Vivemos numa caixa de ressonância rodeada de espelhos… é por isso que permanecemos nas margens do entendimento, face a uma verdade que permanece oculta porque insiste em nos escapar entre os dedos, fugaz e furtiva, como a areia das praias que não há… persistimos assim na repetida projecção de infinitos déjà vu/déjà vécu e inventamos um espanto que, ao invés de surpreender, nos faz sorrir. Porém, para que as crianças se não percam na cinza dos dias e possam, de facto, inventar a alegria de viver, é fundamental que sintam apoio ao longo do processo de crescimento com que se debatem, na solidão estranha ao ruído dos tempos... porque crescer é aprender o discernimento e é esta aprendizagem que a cultura e a educação podem ajudar a cumprir, em nome da construção da liberdade e da autonomia individual de que os mais jovens precisam, para enfrentar sem medo o futuro incerto.

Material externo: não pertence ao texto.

/-- The barrier words: an arrival is a turn at the fibre's clock, `bar` then waits excluded, `arv` leaves it outstanding, and `bwait`
waits for it; a set that the warp is not in, or a wrong order, faults (R148, R221, R222). `cede` turns at the next boundary and leaves
there; `waitne` passes when the word at its address differs from its operand, and otherwise turns at the next boundary and tests again
there (R132, R149, R225, R226). Where the spec does not decide it, the model's own choices hold: log entries 11, 13 and 16. -/
def Obligations.BarriersAndWaits : Prop :=
  (∀ (s : State) (e : Env) (i : Nat), RunsOn s e e.f.cg 1 →
     let n := e.f.arr.getD i 0
     let up := { e.f with arr := setAt e.f.arr i (n + 1) }
     (e.setIdx? i = none → ∀ w ∈ [Instr.bar i, .arv i, .bwait i], Faults s e w 0x0B 0 (BitVec.ofNat 64 i)) ∧
     (∀ t, e.setIdx? i = some t →
       (e.f.arrOut.getD i false = true →
         Faults s e (.bar i) 0x0E 0 (BitVec.ofNat 64 i) ∧ Faults s e (.arv i) 0x0E 0 (BitVec.ofNat 64 i) ∧
         exec (.bwait i) s = .next (s.setF { e.f with st := .bar i n e.f.clk }).ticked) ∧
       (e.f.arrOut.getD i false = false → Faults s e (.bwait i) 0x0E 0 (BitVec.ofNat 64 i) ∧
         exec (.bar i) s = .next ((((s.publishPend e.l e.f e.f.clk).updL e.l.ref fun l => l.arrive t (n + 1) e.f.clk).setF
           { up.published e.f.clk with st := .bar i (n + 1) e.f.clk }).count e.l.part 2 (if e.f.ownClk = e.f.clk ∧ e.f.clk ≠ 0 then 0 else 1)).ticked ∧
         exec (.arv i) s = .next ((s.updL e.l.ref fun l => l.arrive t (n + 1) e.f.clk).turnAt e.l { up with arrOut := setAt e.f.arrOut i true }
           e.f.clk (.leave (e.f.clk + 1))).ticked))) ∧
  (∀ (s : State) (e : Env) (g : Nat), RunsOn s e g 1 →
    let b := (e.f.clk / 2 ^ e.l.qlog + 1) * 2 ^ e.l.qlog
    (b < 2 ^ 56 → exec (.cede g) s = .next (s.turnAt e.l { e.f with clk := b } b (.leave b)).ticked) ∧
    (2 ^ 56 ≤ b → Faults s e (.cede g) 0x0A 0 0)) ∧
  (∀ (s : State) (e : Env) (a b g : Nat) (acc : Acc) (bs : List Byte) (y : Word), RunsOn s e g 1 → Held e.f [a, a + 1, b] → Here e.f [a, a + 1] →
    (e.f.wne = some y ∨ (e.f.wne = none ∧ Here e.f [b] ∧ y = e.f.val b)) →
    s.waitneAccess e (e.f.val2 a) = .ok acc → s.accBytes e acc = .ok bs →
    let c := (e.f.clk / 2 ^ e.l.qlog + 1) * 2 ^ e.l.qlog
    (BitVec.ofNat 32 (ofBytes bs) ≠ y → Leaves s e (.waitne a b g) e.f) ∧
    (BitVec.ofNat 32 (ofBytes bs) = y → c < 2 ^ 56 →
      exec (.waitne a b g) s = .next (s.turnAt e.l { e.f with clk := c, wne := some y, pass := false, peers := [] } c .resume).ticked))
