-- ==== Sys2Proof/Laws/Crypto.lean ====
section
/-! SUPPORT. How long the outputs of the hash are, whatever it digests. -/

namespace Sys2Proof.Machine

theorem keccakRound_length (a : List (BitVec 64)) (rc : Nat) : (keccakRound a rc).length = 25 := by
  unfold keccakRound lanes
  rw [setAt_length, List.length_map, List.length_range]

theorem keccak_length (a : List (BitVec 64)) (h : a.length = 25) : (keccak a).length = 25 := by
  have : ∀ (rs : List Nat) (a : List (BitVec 64)), a.length = 25 → (rs.foldl keccakRound a).length = 25 := by
    intro rs
    induction rs with
    | nil => exact fun a h => h
    | cons r rs ih => exact fun a _ => ih _ (keccakRound_length a r)
  exact this _ _ h

theorem absorb_length (a : List (BitVec 64)) (bs : List Byte) (h : a.length = 25) : (absorb a bs).length = 25 :=
  keccak_length _ (by rw [List.length_map, List.length_zip, List.length_range, h]; rfl)

theorem absorbAll_length (n : Nat) (a : List (BitVec 64)) (bs : List Byte) (h : a.length = 25) : (absorbAll n a bs).length = 25 := by
  induction n generalizing a bs with
  | zero => exact absorb_length _ _ h
  | succ n ih =>
    unfold absorbAll
    split
    · exact absorb_length _ _ h
    · exact ih _ _ (absorb_length _ _ h)

/-- SHAKE256 gives 32 bytes. -/
theorem shake256_length (bs : List Byte) : (shake256 bs).length = 32 := by
  unfold shake256
  have h := absorbAll_length (bs.length / 136) _ bs (List.length_replicate (n := 25) (a := (0 : BitVec 64)))
  generalize absorbAll _ _ _ = x at h
  rw [List.length_flatMap, List.map_congr_left (g := fun _ => 8) (fun _ _ => toBytes_length _ _), List.map_const', List.length_take, h]
  rfl

end Sys2Proof.Machine
end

(Este post, ilustrado pelo belo tema "Teach Your Children" dos Crosby, Stills, Nash and Young, decorre da associação de ideias que a minha amiga M.José, educadora infantil e dinamizadora cultural, acabou por me induzir, através do comentário ao post que se pode rever aqui e que emergiu de um evento cuja organização se lhe deve e que referi aqui).